Coca-Cola is all set to try the prototype of new bottles made up of paper-fibre

The prototype has been made by a Danish company using an extra stronger paper shell from a thin plastic liner. Coca-Cola aims to manufacture 100 percent recyclable, plastic-free bottles that are capable of preventing gases escaping from this carbonated drink.

As the concerns regarding growing plastic pollution grow in the world, major corporations are taking a step forward to tackle the gigantic problem of plastic waste that gets generated in the millions of tonnes every day. In its bid to reduce plastic pollution from the planet, Coca-Cola is all set to test the paper-made bottles to completely replace its plastic-made bottles for longer good to nature as well as human beings.

The prototype has been made by a Danish company using an extra stronger paper shell from a thin plastic liner. Coca-Cola aims to manufacture 100 percent recyclable, plastic-free bottles that are capable of preventing gases from escaping from this carbonated drink.

In addition, the challenge also remains to make sure that the material used should not enable any sort of mixing of fibre flakes into the drinks which may either change the taste or even worse might pose serious danger to the health of the people. Coca-Cola has already been ranked as the number one plastic polluter across the world followed by Pepsi and Nestle. It is only now that the company is planning to produce 100 percent plastic-free bottles by 2030.

Manufacturing paper bottles

Danish firm ‘Paboco’ is behind this innovative process of producing paper bottles long with paper-based containers. But at present, there lie considerable challenges in front of the development of this technology. First and foremost is that of making such a material which may withstand the pressure exerted by fizzy drinks.

Moreover, there also comes the need of creating such a type of paper that can be easily shaped and modified according to various sizes. The firm is working behind the development of this technology for the last seven years and eventually has got ready to conduct its first trials in Hungary. Further, these trials will be first done on Coca-Cola-made fruit drinks where almost 2,000 paper-made bottles will be tested.

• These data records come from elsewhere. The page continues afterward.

-- ==== Sys2Proof/Certificates/Slice0/Obligations.lean ====
section
/-!
DEFINITION. The statements for the provers. Each row's statement says what the state after the row is, as one record
update wherever the row's effect is fixed by the row alone (a record update is also the frame: every field not named
is unchanged), and otherwise what the parts of the state after it hold.
-/

open Sys2Proof Sys2Proof.Machine

/-! ## The step, time and reset -/

/-- One step takes the command at the front of the queue and runs it with the queue's rest. -/
def Obligations.StepTakesTheFrontCommand : Prop :=
  ∀ (c : Instr) (rest : List Instr) (s : State),
    s.pending = c :: rest → Sys2Proof.Machine.step s = exec c { s with pending := rest }

/-- With no command waiting: while RESETN is low nothing changes; with no event due the air clock rises by 1 (R1);
with events due one of them is taken (R2). The order of due events is free and the clock's rise on an empty queue is
the model's choice: log entry 2. -/
def Obligations.IdleStepTakesADueEventOrTicks : Prop :=
  ∀ s : State, s.pending = [] →
    (s.resetn = false → Sys2Proof.Machine.step s = .next s) ∧
    (s.resetn = true → s.dueEvents = [] → Sys2Proof.Machine.step s = .next { s with clock := s.clock + 1 }) ∧
    (s.resetn = true → s.dueEvents ≠ [] →
      ∃ e ∈ s.dueEvents, ∃ k, Sys2Proof.Machine.step s = exec e { s with freeIndex := k })

/-- What each block keeps, whatever row is taken: the queue always (through the rows of RESETN by log entry 3); the
air clock and RESETN but for the rows of RESETN (R1); and, those rows apart, the policy but for the SET rows, the
masks but for CHANNEL NOTE, SET ARBITER and the end of NR's attachment, the port's result and readout but for its
writes, drafts, link-error counters, freezes, recorded line levels, live bindings, the last record, the window start,
the survey, the flows that exist and the entries' bookings each but for the rows that write them. -/
def Obligations.EachBlockChangesOnlyByItsRows : Prop :=
  ∀ (i : Instr) (s t : State), exec i s = .next t →
    t.pending = s.pending ∧
    (Instr.isReset i = false →
      t.clock = s.clock ∧ t.resetn = s.resetn ∧ t.port.straps = s.port.straps ∧
      (Instr.setsPolicy i = true ∨ t.policy = s.policy) ∧
      ((∃ v, i = .channelNote .nr v) ∨ (∃ g m a p x, i = .setArbiter g m a p x) ∨
        Instr.mayTearDown .nr i = true ∨ t.channel = s.channel) ∧
      (Instr.isPortWrite i = true ∨
        t.port.lastResult = s.port.lastResult ∧ t.port.readout = s.port.readout) ∧
      (∀ c, Instr.mayTearDown c i = true ∨ (∃ k v, i = .parameterFrame c k v) ∨
        (t.links.get c).draft = (s.links.get c).draft) ∧
      (∀ c, i = .restart ∨ (∃ x, i = .frameRejected c x) ∨ i = .selectTimeout c ∨
        (t.links.get c).errors = (s.links.get c).errors) ∧
      (∀ c, (∃ b x, i = .freezePlan b x ∧ clientOfIndex b.toNat = some c) ∨
        (t.sup.get c).frozen = (s.sup.get c).frozen) ∧
      (∀ c, i = .reqRise c ∨ i = .reqFall c ∨
        (t.live.get c).reqLevel = (s.live.get c).reqLevel) ∧
      (∀ c, (∃ x, i = .prioEdge c x) ∨ (t.live.get c).prioLevel = (s.live.get c).prioLevel) ∧
      (∀ c, Instr.mayTearDown c i = true ∨ (∃ v, i = .bindLive c v) ∨ (∃ v, i = .closeFlow c v) ∨
        (t.live.get c).binding = (s.live.get c).binding) ∧
      (i = .rollover ∨ t.acct.last = s.acct.last) ∧
      (i = .rollover ∨ (∃ n r, i = .setWindow n r) ∨ i = .restart ∨
        t.acct.windowStart = s.acct.windowStart ∧ t.acct.reviewCount = s.acct.reviewCount) ∧
      (i = .rollover ∨ (∃ n r, i = .setWindow n r) ∨ i = .restart ∨ (∃ k, i = .startSurvey k) ∨
        i = .stopSurvey ∨ t.acct.survey = s.acct.survey) ∧
      (∀ c, Instr.mayTearDown c i = true ∨ (∃ v, i = .openFlow c v) ∨ (∃ v, i = .closeFlow c v) ∨
        (s.flowTableOk → (t.flows.filter (·.owner == c)).map (fun f => (f.slot, f.handle)) =
          (s.flows.filter (·.owner == c)).map fun f => (f.slot, f.handle))) ∧
      ((∃ c v, i = .post c v) ∨
        ∀ x ∈ t.plan, ∃ e ∈ s.plan, x.number = e.number ∧ x.owner = e.owner ∧ x.flow = e.flow ∧
          x.duration = e.duration ∧ x.period = e.period ∧ x.slide = e.slide ∧ x.load = e.load))

/-- RESET_END leaves every piece of state at the value the spec gives for power-on, the sampled pins in their places. -/
def Obligations.ResetEndLeavesPowerOnValues : Prop :=
  ∀ (p : ResetPins) (s : State), ∃ t, exec (.resetEnd p) s = .next t ∧
    t.resetn = true ∧ t.clock = 0 ∧
    t.policy =
      { classes :=
          ⟨⟨15, 0, true, false, 2000⟩, ⟨12, 2, true, false, 3000⟩, ⟨10, 2, true, true, 5000⟩,
            ⟨9, 3, true, true, 1500⟩, ⟨6, 1, false, true, 10000⟩, ⟨3, 1, false, true, 20000⟩⟩
        clients := ⟨⟨32, 512, 100, 0⟩, ⟨24, 384, 100, 1⟩, ⟨8, 128, 100, 2⟩⟩
        guardTime := 10, margin := 16, agingInterval := 500, defaultPos := .nr, channelGuard := 2,
        windowN := 79, reviewR := 1 } ∧
    t.window = 20000 ∧ t.allowance .nr = 10000 ∧ t.allowance .sr = 7500 ∧ t.allowance .ar = 2500 ∧
    t.acct.windowStart = 0 ∧ t.acct.usage = ⟨0, 0, 0⟩ ∧ t.acct.guardTime = 0 ∧ t.acct.idleTime = 0 ∧
    t.acct.preemptions = 0 ∧ t.acct.misses = 0 ∧ t.acct.overstays = 0 ∧ t.acct.charged = .guardTime ∧
    t.acct.chargeStart = 0 ∧ t.acct.penalty = ⟨0, 0, 0⟩ ∧
    t.acct.last = ⟨0, ⟨0, 0, 0⟩, 0, 0, 0, 0, 0⟩ ∧ t.acct.reviewCount = 0 ∧
    t.acct.survey = ⟨.idle, 0, 0, ⟨⟨0, 0, 0⟩, 0, 0, 0, 0, 0⟩, 0, 0, ⟨⟨0, 0, 0⟩, 0, 0, 0, 0, 0⟩⟩ ∧
    t.sup = ⟨⟨.detached, none, false⟩, ⟨.detached, none, false⟩, ⟨.detached, none, false⟩⟩ ∧
    t.flows = [] ∧ t.plan = [] ∧ t.arb = ⟨.parking 10, .nr⟩ ∧
    t.live = ⟨⟨.idle, none, p.reqNR, p.prioNR⟩, ⟨.idle, none, p.reqSR, p.prioSR⟩,
      ⟨.idle, none, p.reqAR, p.prioAR⟩⟩ ∧
    t.channel = ⟨none, [], [], 0, 0⟩ ∧
    (t.links.nr.receive = if p.selNR then .ready else .awaitingRise) ∧
    (t.links.sr.receive = if p.selSR then .ready else .awaitingRise) ∧
    (t.links.ar.receive = if p.selAR then .ready else .awaitingRise) ∧
    (∀ c, (t.links.get c).reply = .empty ∧ (t.links.get c).announce = true ∧
      (t.links.get c).draft = ⟨4, 0, 1000, 0, 1, 0⟩ ∧ (t.links.get c).notices = 0 ∧
      (t.links.get c).errors = 0) ∧
    t.port = ⟨p.straps, .ok, [], 0x001, 0x00F⟩

/-- While RESETN is low the air clock holds 0, the arbiter is FREE with the switch at NR and the board empty, every
GNT is low, ANT shows 0 and ATTN is released (R1, R109, R166); every row but the two of RESETN then changes nothing
(log entry 3). -/
def Obligations.HeldInReset : Prop :=
  (∀ s : State, ∃ t, exec .resetnLow s = .next t ∧ t.resetn = false ∧ t.clock = 0 ∧ t.arb = ⟨.free, .nr⟩ ∧
    t.ant = 0 ∧ t.attnLow = false ∧ t.flows = [] ∧ t.plan = [] ∧
    ∀ c, t.gnt c = false ∧ t.waitingClaims c = [] ∧ t.holdingClaims c = []) ∧
  ∀ (i : Instr) (s : State), s.resetn = false → (∀ p, i ≠ .resetEnd p) → i ≠ .resetnLow → exec i s = .next s

/-! ## Radio links -/

/-- The edges of SEL that end no frame: a fall fixes the reply and sets the select deadline 2,000 µs later (R140,
R146, R147); a pause consumes nothing (R139, R146); the rise after an abort or after a SEL low since reset only ends
the waiting (R138, R140). -/
def Obligations.SelEdgesThatEndNoFrame : Prop :=
  (∀ (s : State) (c : Client), s.resetn = true → (s.links.get c).receive = .ready →
    ((s.links.get c).announce = true ∨ (s.links.get c).reply ≠ .empty) →
    exec (.replyCapture c) s = .next { s with links := s.links.set c { s.links.get c with
      receive := .inFrame (s.clock + 2000) (s.captureReply c) (s.links.get c).announce false } }) ∧
  (∀ (s : State) (c : Client) (d : AirTime) (w : FrameWord) (a g : Bool), s.resetn = true →
    (s.links.get c).receive = .inFrame d w a g →
    exec (.pause c) s = .next { s with links := s.links.set c { s.links.get c with receive := .ready } }) ∧
  (∀ (s : State) (c : Client), s.resetn = true → (s.links.get c).receive = .aborted →
    exec (.abortedFrameEnd c) s =
      .next { s with links := s.links.set c { s.links.get c with receive := .ready } }) ∧
  ∀ (s : State) (c : Client), s.resetn = true → (s.links.get c).receive = .awaitingRise →
    exec (.selRiseAfterReset c) s =
      .next { s with links := s.links.set c { s.links.get c with receive := .ready } }

/-- A damaged frame, of whatever cause, and a frame aborted at its select deadline raise the link-error counter up to
255, set LINKERR and leave the FRAME reply, and consume the reply they carried: an announcement clears the flag unless
it was set again since the SEL fall (R140, R141, R146). Before the select deadline nothing is aborted, which for the
row of the deadline is the model's choice: log entry 5. A frame row with SEL high is log entry 4's. -/
def Obligations.DamagedFramesAreCounted : Prop :=
  (∀ (s : State) (c : Client) (cause : FrameFault), s.takes c →
    exec (.frameRejected c cause) s = .next { s with
      links := s.links.set c { s.links.get c with
        receive := .ready, announce := (s.links.get c).flagAfterFrame, reply := .frameReply,
        errors := min 255 ((s.links.get c).errors + 1) }
      port := { s.port with flags := s.port.flags ||| 0x010 } }) ∧
  (∀ (s : State) (c : Client) (d : AirTime) (w : FrameWord) (a g : Bool), s.resetn = true →
    (s.links.get c).receive = .inFrame d w a g → reached s.clock d = true →
    exec (.selectTimeout c) s = .next { s with
      links := s.links.set c { s.links.get c with
        receive := .aborted, announce := (s.links.get c).announce && (!a || g), reply := .frameReply,
        errors := min 255 ((s.links.get c).errors + 1) }
      port := { s.port with flags := s.port.flags ||| 0x010 } }) ∧
  (∀ (s : State) (c : Client) (d : AirTime) (w : FrameWord) (a g : Bool),
    (s.links.get c).receive = .inFrame d w a g → reached s.clock d = false →
    exec (.selectTimeout c) s = .next s) ∧
  ∀ (l : Link) (d : AirTime) (w : FrameWord) (a g : Bool), l.receive = .inFrame d w a g →
    l.flagAfterFrame = (l.announce && (!a || g))

/-- What a reply carries, read at its SEL fall: the announcement when the flag is set, otherwise the register's reply;
a FETCH that names something answers OK with its data, one that names nothing RANGE with DATA 0 (R145 to R148); the
data of every item, the four parts of the masks (R136), the five counters of a flow (R55) and both parts of an entry
among them. -/
def Obligations.CapturedReplyContents : Prop :=
  ∀ (s : State) (c : Client),
    ((s.links.get c).announce = true →
      s.captureReply c = replyFrame true ((s.links.get c).notices != 0) .restart (s.statusWord c)) ∧
    ((s.links.get c).announce = false → (s.links.get c).reply = .frameReply →
      s.captureReply c = replyFrame true ((s.links.get c).notices != 0) .frame (s.statusWord c)) ∧
    (∀ r d, (s.links.get c).announce = false → (s.links.get c).reply = .answer r d →
      s.captureReply c = replyFrame false ((s.links.get c).notices != 0) r d) ∧
    (∀ item arg v, (s.links.get c).announce = false → (s.links.get c).reply = .fetch item arg →
      s.fetchData c item arg = some v →
      s.captureReply c = replyFrame false ((s.links.get c).notices != 0) .ok v) ∧
    (∀ item arg, (s.links.get c).announce = false → (s.links.get c).reply = .fetch item arg →
      s.fetchData c item arg = none →
      s.captureReply c = replyFrame false ((s.links.get c).notices != 0) .range 0) ∧
    (∀ arg, s.fetchData c 0 arg = some (s.clock.setWidth 24)) ∧
    (∀ arg, s.fetchData c 1 arg = some (s.statusWord c)) ∧
    (∀ arg, s.fetchData c 2 arg = some ((s.links.get c).notices.setWidth 24)) ∧
    (∀ arg, s.fetchData c 3 arg =
      some (BitVec.ofNat 24 (s.usageNow c + 65536 * s.acct.penalty.get c))) ∧
    (∀ arg, s.fetchData c 4 arg = some (BitVec.ofNat 24 (s.acct.last.held.get c))) ∧
    (∀ arg, s.flowNamed c arg.toNat = none → s.fetchData c 9 arg = none) ∧
    (∀ arg f, s.flowNamed c arg.toNat = some f → s.fetchData c 9 arg =
      some (BitVec.ofNat 24 (f.slot + 32 * classCode (effectiveClass f) +
        (if f.pinned.isSome then 256 else 0) +
        (if (s.live.get c).binding = some f.slot then 512 else 0) + 1024 * f.streak))) ∧
    (∀ arg e, s.entryNamed c (arg.extractLsb' 0 8).toNat = some e → arg.getLsbD 8 = false →
      s.fetchData c 11 arg = some (e.start.setWidth 24)) ∧
    (∀ arg e, s.entryNamed c (arg.extractLsb' 0 8).toNat = some e → arg.getLsbD 8 = true →
      s.fetchData c 11 arg = some (match e.status with
        | .scheduled => 0
        | .due => 1
        | .holding _ => 2
        | .suspended _ => 3)) ∧
    (∀ arg, s.entryNamed c (arg.extractLsb' 0 8).toNat = none → s.fetchData c 11 arg = none) ∧
    (∀ n e, s.entryNamed c n = some e ↔ s.entryAt n = some e ∧ e.owner = c) ∧
    (∀ (arg : BitVec 16) f, s.flowNamed c (arg.extractLsb' 0 8).toNat = some f →
      ((arg.extractLsb' 8 8).toNat = 0 → s.fetchData c 10 arg = some (BitVec.ofNat 24 f.grants)) ∧
      ((arg.extractLsb' 8 8).toNat = 1 → s.fetchData c 10 arg = some (BitVec.ofNat 24 f.served)) ∧
      ((arg.extractLsb' 8 8).toNat = 2 → s.fetchData c 10 arg = some (BitVec.ofNat 24 f.missed)) ∧
      ((arg.extractLsb' 8 8).toNat = 3 → s.fetchData c 10 arg = some (BitVec.ofNat 24 f.cuts)) ∧
      ((arg.extractLsb' 8 8).toNat = 4 → s.fetchData c 10 arg = some (BitVec.ofNat 24 f.overstays)) ∧
      (4 < (arg.extractLsb' 8 8).toNat → s.fetchData c 10 arg = none)) ∧
    (∀ arg : BitVec 16, s.flowNamed c (arg.extractLsb' 0 8).toNat = none → s.fetchData c 10 arg = none) ∧
    (∀ (part : Fin 4) (arg : BitVec 16) (avoided : List Nat) (channels : Nat),
      (arg = 1 ∨ arg = 0 ∧ c = .sr) ∧ avoided = s.channel.srAvoided ∧ channels = 79 ∨
        (arg = 2 ∨ arg = 0 ∧ c = .ar) ∧ avoided = s.channel.arAvoided ∧ channels = 16 →
      (channels ≤ 24 * part.val → s.fetchData c (BitVec.ofNat 8 (5 + part.val)) arg = none) ∧
      (24 * part.val < channels → ∃ v, s.fetchData c (BitVec.ofNat 8 (5 + part.val)) arg = some v ∧
        ∀ i, i < 24 → v.getLsbD i =
          decide (24 * part.val + i < channels ∧ 24 * part.val + i ∈ avoided))) ∧
    (∀ (part : Fin 4) (arg : BitVec 16), (3 ≤ arg.toNat ∨ arg = 0 ∧ c = .nr) →
      s.fetchData c (BitVec.ofNat 8 (5 + part.val)) arg = none) ∧
    ∀ (item : BitVec 8) arg, 11 < item.toNat → s.fetchData c item arg = none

Other companies like Carlsberg are also making new prototypes of paper bottles to try them on their products. Throughout the development of the new prototypes, companies are mostly trying to make these bottles from a single piece of paper based on fibre material. This will enable the molding of the bottles quite easily in any shape and size.

Challenges Ahead

Another challenge amid this development is that the bottles made up of paper cannot come in direct contact with the liquid. Therefore, companies now are devising the usage of a plant-based coating inside the bottles. This sort of bio-based barrier has to be tried on the prototypes as well. As paper cannot hold liquids, there still remains the necessity of utilising plastic for the purpose. Hence, the plant-based interior coverings of the bottles will help to get rid of the plastic altogether.

As plastic-based material and plastic bottles are recycled in an efficient manner, the implementation of this new system will be a mean feat in near future. Along with this, replacing the existing infrastructure with the new one will also be a considerable hindrance.

Immortal plastic pollution

According to a report by Greenpeace, globally only nine percent of plastic gets recycled even in developed countries, sometimes the amount of plastic remains less than 50 percent. Further, most recycled plastic is converted to lower quality plastic which becomes non-recyclable, eventually becoming a part of the landfill sites. 

At present, Southeast Asia remains to be the top hotspot when it comes to plastic waste. As per CIEL report more than 90 percent of the plastic is made from fossil fuels. In 2019 alone, worldwide pollution due to plastic production and its burning was equivalent to 189 coal-fired power plants.

If this relentless production of plastic is not stopped then it will lead to an increase of around 10-13 percent in the emission of greenhouse gases. Overproduction of plastic might also increase the consumption of oil by 20 percent by 2050. Other than this, statistics also hint that the East Asia and Pacific region will be at the top in having globally mismanaged plastic with 60.1 percent followed by South Asia at 12.1 percent and Sub-Saharan Africa at 10.6 percent.